> Your assignment:
For the records below, tally the lines that contain "Option" and give only that number.

> Extracted information:
== Segment start ==
/-- A completion changes no SEND. -/
@[simp] theorem Dev.complete_sends (d : Dev) (w : Waiter) (status result : Nat) : (d.complete w status result).sends = d.sends := rfl

/-- Settles O20: each descriptor passes the checks that its conditions state, and takes the branch that they leave. -/
theorem publishDescriptorsComplete : Obligations.PublishDescriptorsComplete := by
  refine ⟨fun s q i c f0 f1 w bs rsp t img d1 d2 stands form new source listed inside unmapped clear table readable ordered quota fits
      run0 run1 image whole => ?_,
    fun s q i c w bs rsp t list st shards fs rest d1 d2 d3 stands form own epoch listed table readable reserved entries known mapped
      read injected => ?_,
    fun s q i x hq hi found done awaited => ?_,
    fun s q i c w bs stands form own unnamed => ?_,
    fun s q i c w bs stands form own => ?_⟩
  · exact run_withDev stands.named (Dev.wsCreate_makes stands form new source listed inside unmapped clear table readable ordered
      quota fits run0 run1 image whole)
  · exact run_withDev stands.named (Dev.sendSet_sends stands form own epoch listed table readable reserved entries known mapped
      read injected)
  · refine ⟨_, run_withDev (by simp [Instr.wf, hq, hi]) (Dev.sendComplete_ends found done), Dev.complete_due _ _ awaited,
      fun y hy => ?_⟩
    rw [State.withDev, Dev.complete_sends] at hy
    exact of_decide_eq_true (List.mem_filter.1 hy).2
  · exact run_withDev stands.named (Dev.wsDestroy_ends stands form own unnamed)
  · refine ⟨_, run_withDev stands.named (Dev.await_waits stands form own), ?_⟩
    rw [State.withDev, Dev.modWset_wset, Dev.accept_wset]

/-! ### Arrivals and the release of a bank (R200, R204, R211) -/

section
variable {d : Dev}

/-- A data or END flit goes to every set bound to its group and tag, through the pool of its port's F-die. -/
theorem Dev.accordFlitArrive_lands {f : AccFlit} (port : Nat) (kind : f.kind < 2) :
    d.accordFlitArrive port f =
      (d.each (d.boundSets f.group f.gset) fun w d => d.acceptFlit (if port < 16 then 0 else 1) f w).watchAccord := by
  rw [Dev.accordFlitArrive, if_neg (by omega), if_neg (by omega)]

/-- A DETACH flit abandons its publish. -/
theorem Dev.detachFlitArrive_abandons {f : AccFlit} (kind : f.kind = 2) :
    d.detachFlitArrive f = d.abandonPublish f.group f.gset f.epoch := by
  rw [Dev.detachFlitArrive, if_pos kind]

/-- A HELD set whose inactive bank no step reads any more assembles, and takes the flits held for it in their order. -/
theorem Dev.bankRelease_takes {w : Nat} (valid : d.flag F.accSetCfg_valid w = true) (held : d.get F.accSetStat_state w = setHeld)
    (unread : d.inactiveRead w = false) :
    d.bankRelease w = ((((d.modWset w fun x => { x with held := [] }).put F.accSetStat_state w setAssembling).each (d.wset w).held
      fun h d => d.acceptFlit h.1 h.2 w).watchAccord) := by
  rw [Dev.bankRelease, if_pos (by simp [valid, held, unread])]

/-! ### Shares at their caps (R211) -/

section
variable {g gset epoch since : Nat} {edge : Option Nat}

/-- A share noted longer ago than STALL_US that still stands at its cap passes both checks of SHARE_DETACH. -/
theorem Dev.share_detachable (noted : (g, gset, epoch, edge, since) ∈ d.shares)
    (late : since + 1000 * max 1 (d.get F.accGrpCfg_stall_us g) < d.ns) (atCap : d.shareAtCap g gset epoch edge = true) :
    (!(d.shares.any fun s => s.1 = g && s.2.1 = gset && s.2.2.1 = epoch && s.2.2.2.1 = edge &&
        s.2.2.2.2 + 1000 * max 1 (d.get F.accGrpCfg_stall_us g) < d.ns) || !d.shareAtCap g gset epoch edge : Bool) = false := by
  have stood : (d.shares.any fun s => s.1 = g && s.2.1 = gset && s.2.2.1 = epoch && s.2.2.2.1 = edge &&
      s.2.2.2.2 + 1000 * max 1 (d.get F.accGrpCfg_stall_us g) < d.ns) = true :=
    List.any_eq_true.2 ⟨_, noted, by simpa using late⟩
  rw [stood, atCap]
  rfl

/-- A landing share that has stood at its cap too long: its publish is abandoned here, and the group counts it. -/
theorem Dev.shareDetach_landing (noted : (g, gset, epoch, none, since) ∈ d.shares)
    (late : since + 1000 * max 1 (d.get F.accGrpCfg_stall_us g) < d.ns) (atCap : d.shareAtCap g gset epoch none = true) :
    d.shareDetach g gset epoch none = (d.abandonPublish g gset epoch).incSat F.accGrpStat_detaches g := by
  rw [Dev.shareDetach]
  exact if_neg (ne_true_of_eq_false (Dev.share_detachable noted late atCap))

/-- An edge's share that has stood at its cap too long: the edge is detached, and a DETACH flit goes down it. -/
theorem Dev.shareDetach_edge {p : Nat} (noted : (g, gset, epoch, some p, since) ∈ d.shares)
    (late : since + 1000 * max 1 (d.get F.accGrpCfg_stall_us g) < d.ns) (atCap : d.shareAtCap g gset epoch (some p) = true) :
    d.shareDetach g gset epoch (some p) = (d.detachEdge g gset epoch p).enqueue p
      (flitsOf p 0xFFFF g (.acc ⟨2, g, gset, epoch, 0, 0, 0, (d.detachEdge g gset epoch p).groupRank g, []⟩) 0) := by
  rw [Dev.shareDetach]
  exact if_neg (ne_true_of_eq_false (Dev.share_detachable noted late atCap))

end

/-! ### An assembly that stands still (R212) -/

/-- A set that assembles, or is HELD, and has received no flit of its epoch for ASM_TMO gives the epoch up. -/
theorem Dev.asmTmo_abandons {w : Nat} (valid : d.flag F.accSetCfg_valid w = true) (busy : d.get F.accSetStat_state w ≠ setSteady)
    (still : (d.wset w).asmTime + 10 ^ 6 * (d.wset w).tmoMs ≤ d.ns) :
    d.asmTmo w = (d.abandonEpoch w (d.get F.accSetStat_asm w)).watchAccord := by
  rw [Dev.asmTmo]
  exact if_pos (by simpa [valid, busy] using still)

end

/-- Settles O21: each event finds the flits, the set or the share that its conditions describe, and takes the branch that they leave. -/
theorem publishEventsComplete : Obligations.PublishEventsComplete := by
  refine ⟨fun s port f hport kind => ?_,
    fun s w hw valid held unread => ?_,
    fun s g gset epoch since edge hg hgset hepoch noted late atCap => ⟨?_, ?_⟩,
    fun s f named kind => ?_,
    fun s w hw valid busy still => ?_⟩
  · exact run_withDev (decide_eq_true hport) (Dev.accordFlitArrive_lands port kind)
  · exact run_withDev (decide_eq_true hw) (Dev.bankRelease_takes valid held unread)
  · rintro rfl
    exact run_withDev (by simp [Instr.wf, hg, hgset, hepoch]) (Dev.shareDetach_landing noted late atCap)
  · rintro p rfl hp
    exact run_withDev (by simp [Instr.wf, hg, hgset, hepoch, hp]) (Dev.shareDetach_edge noted late atCap)
  · exact run_withDev named (Dev.detachFlitArrive_abandons kind)
  · exact run_withDev (decide_eq_true hw) (Dev.asmTmo_abandons valid busy still)

end Sys2Proof.Machine
end

section
/-! PROOFS. The sequence of a draw tile (chapter 10): O47. -/

namespace Sys2Proof.Machine

/-! ### Windows of a sequence (R217, R219) -/

/-- The 607 words of a sequence from word `n`. -/
def window (x : Nat → Word) (n : Nat) : List Word := (List.range 607).map fun j => x (n + j)

section
variable {x : Nat → Word}

theorem newest_window (x : Nat → Word) (n : Nat) : newest (window x n) = (x (n + 606)).extractLsb' 32 32 := by
  simp [newest, window, List.range_succ (n := 606)]

theorem window_tail (x : Nat → Word) (n : Nat) : (window x n).tail ++ [x (n + 607)] = window x (n + 1) := by
  have tail : (window x n).tail = (List.range 606).map fun j => x (n + 1 + j) := by
    simp [window, List.range_succ_eq_map (n := 606), Function.comp_def, Nat.add_assoc, Nat.add_comm 1]
  rw [tail]
  simp [window, List.range_succ (n := 606), Nat.add_right_comm n 1]

/-- The window moves on by the sum of its lagged words (R217). -/
theorem advance1_window (lag : ∀ n, 607 ≤ n → x n = x (n - 607) + x (n - 273)) (n : Nat) :
    advance1 (window x n) = window x (n + 1) := by
  have next : x (n + 607) = x n + x (n + 334) := by simpa using lag (n + 607) (Nat.le_add_left _ _)
  have head : (window x n).headD 0#64 = x n := by simp [window, List.range_succ_eq_map (n := 606)]
  have lagged : (window x n).getD 334 0#64 = x (n + 334) := by simp [window]
  rw [advance1, head, lagged, ← next, window_tail]

theorem advance_window (lag : ∀ n, 607 ≤ n → x n = x (n - 607) + x (n - 273)) (m n : Nat) :
    advance m (window x n) = window x (n + m) := by
  induction m generalizing n with
  | zero => rfl
  | succ m ih => rw [advance, advance1_window lag, ih, Nat.add_right_comm, Nat.add_assoc]

/-- The words of R219 are the first of the sequence. -/
theorem tileSeed_window {seed tensor : Word} {row col : Nat}
    (first : x 0 = mix64 (tileHash seed tensor row col + 0x9E3779B97F4A7C15#64) ||| 1#64)
    (others : ∀ j, 1 ≤ j → j < 607 → x j = mix64 (tileHash seed tensor row col + BitVec.ofNat 64 (j + 1) * 0x9E3779B97F4A7C15#64)) :
    tileSeed seed tensor row col = window x 0 := by
  have tail : ∀ j ∈ List.range 606,
      mix64 (tileHash seed tensor row col + BitVec.ofNat 64 (j + 1 + 1) * 0x9E3779B97F4A7C15#64) = x (0 + (j + 1)) := by
    intro j hj
    rw [Nat.zero_add, others (j + 1) (Nat.le_add_left _ _) (Nat.succ_lt_succ (List.mem_range.1 hj))]
  unfold tileSeed window
  rw [List.range_succ_eq_map (n := 606)]
  simp only [List.map_cons, List.map_map, List.headD_cons, List.tail_cons, Function.comp_def]
  rw [List.map_congr_left tail, first]
  simp

end

/-! ### The elements of a tile (R218, R220) -/

/-- A tile has a word for each of its elements. -/
theorem indexOf_lt (a b : Nat) : indexOf a b < 4096 := by
  unfold indexOf
  omega

/-- Two elements of a tile have two words. -/
theorem indexOf_inj {a b a' b' : Nat} (row : a / 64 = a' / 64) (col : b / 64 = b' / 64) (same : indexOf a b = indexOf a' b') :
    a = a' ∧ b = b' := by
  unfold indexOf at same
  omega

/-- Settles O47: the draw of an element is the newest word of its tile's window, moved on to the element's index. -/
theorem draw32IsTheUpperHalfOfItsWord : Obligations.Draw32IsTheUpperHalfOfItsWord := by
  refine ⟨?_, fun a b a' b' row col => ⟨indexOf_lt a b, indexOf_inj row col⟩⟩
  rintro seed tensor h a b x - - rfl first others lag
  rw [draw32, tileSeed_window first others, advance_window lag, newest_window]
  congr 2
  unfold indexOf
  omega

end Sys2Proof.Machine
end

section
/-! PROOFS. What a core's ports draw (chapter 10): O48. -/

namespace Sys2Proof.Machine

/-! ### Ports (R223) -/

/-- A port's words are its tile's sequence, moved on to its index. -/
def GenPort.Sound (g : GenPort) : Prop := g.words = advance g.index (tileSeed g.seed g.tensor g.row g.col)

theorem advance_advance (m n : Nat) (w : List Word) : advance m (advance n w) = advance (n + m) w := by
  induction n generalizing w with
  | zero => rw [Nat.zero_add, advance]
  | succ n ih => rw [advance, ih, Nat.succ_add, advance]

/-- A skip to an index, and the draw there. -/
theorem GenPort.Sound.skip {g : GenPort} (h : g.Sound) {k : Nat} (ahead : g.index ≤ k) :
    advance (k - g.index + 1) g.words = advance (k + 1) (tileSeed g.seed g.tensor g.row g.col) := by
  rw [h, advance_advance]
  congr 1
  omega

/-- A request draws the tile's word and leaves the port sound, whether it goes on from the port's state or reseeds. -/
theorem portDraw_sound {p : Option GenPort} (sound : ∀ g, p = some g → g.Sound) (seed tensor : Word) (a b : Nat) :
    (portDraw p seed tensor a b).value = draw32 seed tensor a b ∧ (portDraw p seed tensor a b).port.Sound := by
  cases p with
  | none => exact ⟨rfl, rfl⟩
  | some g =>
    by_cases same : g.seed = seed ∧ g.tensor = tensor ∧ g.row = a / 64 ∧ g.col = b / 64 ∧ g.index ≤ indexOf a b
    · obtain ⟨rfl, rfl, row, col, ahead⟩ := same
      have skip := (sound g rfl).skip ahead
      simp [portDraw, GenPort.Sound, draw32, row, col, ahead, skip]
    · have reseeds : (decide (g.seed = seed) && decide (g.tensor = tensor) && decide (g.row = a / 64) && decide (g.col = b / 64) &&
          decide (g.index ≤ indexOf a b)) = false := by simpa [and_assoc] using same
      simp [portDraw, GenPort.Sound, draw32, reseeds]

/-- The registers in which an instruction's issue and its draws count (R30, R223). -/
def drawRegs : List Reg := [.coreSeqStat, .coreStallCtr, .rngStat]

/-- What an instruction's issue and the draws of a core change: the registers that they count in, and the core's ports, which stay
sound. -/
structure Dev.DrawsTo (core : Nat) (d e : Dev) : Prop where
  regs : d.KeepsRegs drawRegs e
  stores : ∀ k, (e.core k).store = (d.core k).store
  sound : d.PortsSound core → e.PortsSound core

namespace Dev.DrawsTo
variable {core : Nat} {d d1 e : Dev}

theorem refl (core : Nat) (d : Dev) : d.DrawsTo core d := ⟨.refl _ d, fun _ => rfl, id⟩

theorem trans (h : d.DrawsTo core d1) (h' : d1.DrawsTo core e) : d.DrawsTo core e :=
  ⟨h.regs.trans h'.regs, fun k => (h'.stores k).trans (h.stores k), h'.sound ∘ h.sound⟩

theorem put (h : d.DrawsTo core e) {f : Fld} (counts : f.reg ∈ drawRegs) (i v j : Nat) :
    d.DrawsTo core (e.put f i v j) := ⟨h.regs.put counts i v j, h.stores, h.sound⟩

theorem incMod (h : d.DrawsTo core e) {f : Fld} (counts : f.reg ∈ drawRegs) (i n j : Nat) :
    d.DrawsTo core (e.incMod f i n j) := h.put counts i _ j

theorem incSat (h : d.DrawsTo core e) {f : Fld} (counts : f.reg ∈ drawRegs) (i n j : Nat) :
    d.DrawsTo core (e.incSat f i n j) := h.put counts i _ j

/-- A port of the core gets a sound state. -/
theorem setPort (h : d.DrawsTo core e) (port : Nat) {p : GenPort} (good : p.Sound) :
    d.DrawsTo core (e.modCore core fun x => { x with ports := SMap.set x.ports port p }) where
  regs := h.regs
  stores k := by
    by_cases here : k = core
    · rw [here, Dev.modCore_core, ← h.stores]
    · rw [Dev.modCore_core_ne _ _ _ _ here, h.stores]
  sound old q g := by
    rw [Dev.modCore_core]
    by_cases same : q = port
    · rw [same, SMap.find_set_self]
      rintro ⟨⟩
      exact good
    · rw [SMap.find_set_ne _ _ same]
      exact h.sound old q g

theorem banks (h : d.DrawsTo core e) (bs : List (Nat × Nat)) : d.DrawsTo core { e with banks := bs } := ⟨h.regs, h.stores, h.sound⟩

/-- A count that a condition asks for. -/
theorem ite {p : Prop} [Decidable p] (yes : d.DrawsTo core d1) (no : d.DrawsTo core e) : d.DrawsTo core (if p then d1 else e) := by
  split
  · exact yes
  · exact no

theorem touchBank (h : d.DrawsTo core e) (core' seq unit bank : Nat) : d.DrawsTo core (e.touchBank core' seq unit bank) :=
  ite h ((ite (h.incMod (f := F.coreStallCtr_count) (by decide) _ _ _) h).banks _)

/-- A context has the cores that it had. -/
theorem ownsCore (h : d.DrawsTo core e) (c k : Nat) : e.ownsCore c k = d.ownsCore c k := by
  unfold Dev.ownsCore
  rw [h.regs.get (f := F.coreState_state) (by decide), h.regs.get (f := F.coreState_ctx) (by decide)]

/-- A clause draws under the seed that it had (R224). -/
theorem seed (h : d.DrawsTo core e) (v : Env) : v.seed e = v.seed d := by
  unfold Env.seed
  rw [h.regs .rngSeedLive (by decide)]

theorem issuesOn (d : Dev) (core core' seq : Nat) (units : List Nat) (spans : List (Word × Nat)) :
    d.DrawsTo core (d.issuesOn core' seq units spans) := by
  have issued : d.DrawsTo core (d.issues core' seq) :=
    ((refl core d).put (f := F.coreSeqStat_state) (by decide) _ _ _).put (f := F.coreSeqStat_cause) (by decide) _ _ _
  unfold Dev.issuesOn
  dsimp only
  split
  · exact Dev.each_induct (d.DrawsTo core) _ _ _ issued fun _ _ _ h => h.touchBank _ _ _ _
  · exact issued

end Dev.DrawsTo

/-! ### Draws -/

section
variable {d : Dev} {core : Nat}

/-- A draw at a port whose state is sound answers draw32, whatever the port drew before (R221). -/
theorem Dev.draw_value (sound : d.PortsSound core) (port : Nat) (seed tensor : Word) (a b : Nat) :
    (d.draw core port seed tensor a b).1 = draw32 seed tensor a b := (portDraw_sound (sound port) seed tensor a b).1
== Segment end ==
> Output for this exercise:
2